Could you repeat, word for word, every line from the one containing "sensSince : List (Nat × Nat)" through the final line of the records below, and nothing else?

### Given data
◇ ◇ ◇ ◇

-- ==== Sys2Proof/Machine/PartsPow.lean ====
section
/-!
DEFINITION. State of the power unit beside its objects (R632 to R649).
-/

namespace Sys2Proof.Machine

structure PwrUnit where
  /-- Run time since which input A or B is absent (event 0x1F1). -/
  absentA : Option Nat
  absentB : Option Nat
  /-- A hold-up measurement runs; true where a host asked for it (R641). -/
  measuring : Option Bool
  /-- The clock of a clock-monitor fault, in MRAM until the next start reports it (R634). -/
  clockFault : Option Nat
  /-- Run time of the last event 0x1F6 of each crossing (R636). -/
  xingAt : List (Nat × Nat)
  /-- Run time at which a sensor's side left NORMAL, by 2 × sensor + side (event 0x1F9). -/
  sensSince : List (Nat × Nat)
  deriving DecidableEq, Repr

def PwrUnit.initial : PwrUnit :=
  { absentA := none, absentB := none, measuring := none, clockFault := none, xingAt := [], sensSince := [] }

end Sys2Proof.Machine
end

◇ ◇ ◇ ◇

### Answer for the task
  sensSince : List (Nat × Nat)
  deriving DecidableEq, Repr

def PwrUnit.initial : PwrUnit :=
  { absentA := none, absentB := none, measuring := none, clockFault := none, xingAt := [], sensSince := [] }

end Sys2Proof.Machine
end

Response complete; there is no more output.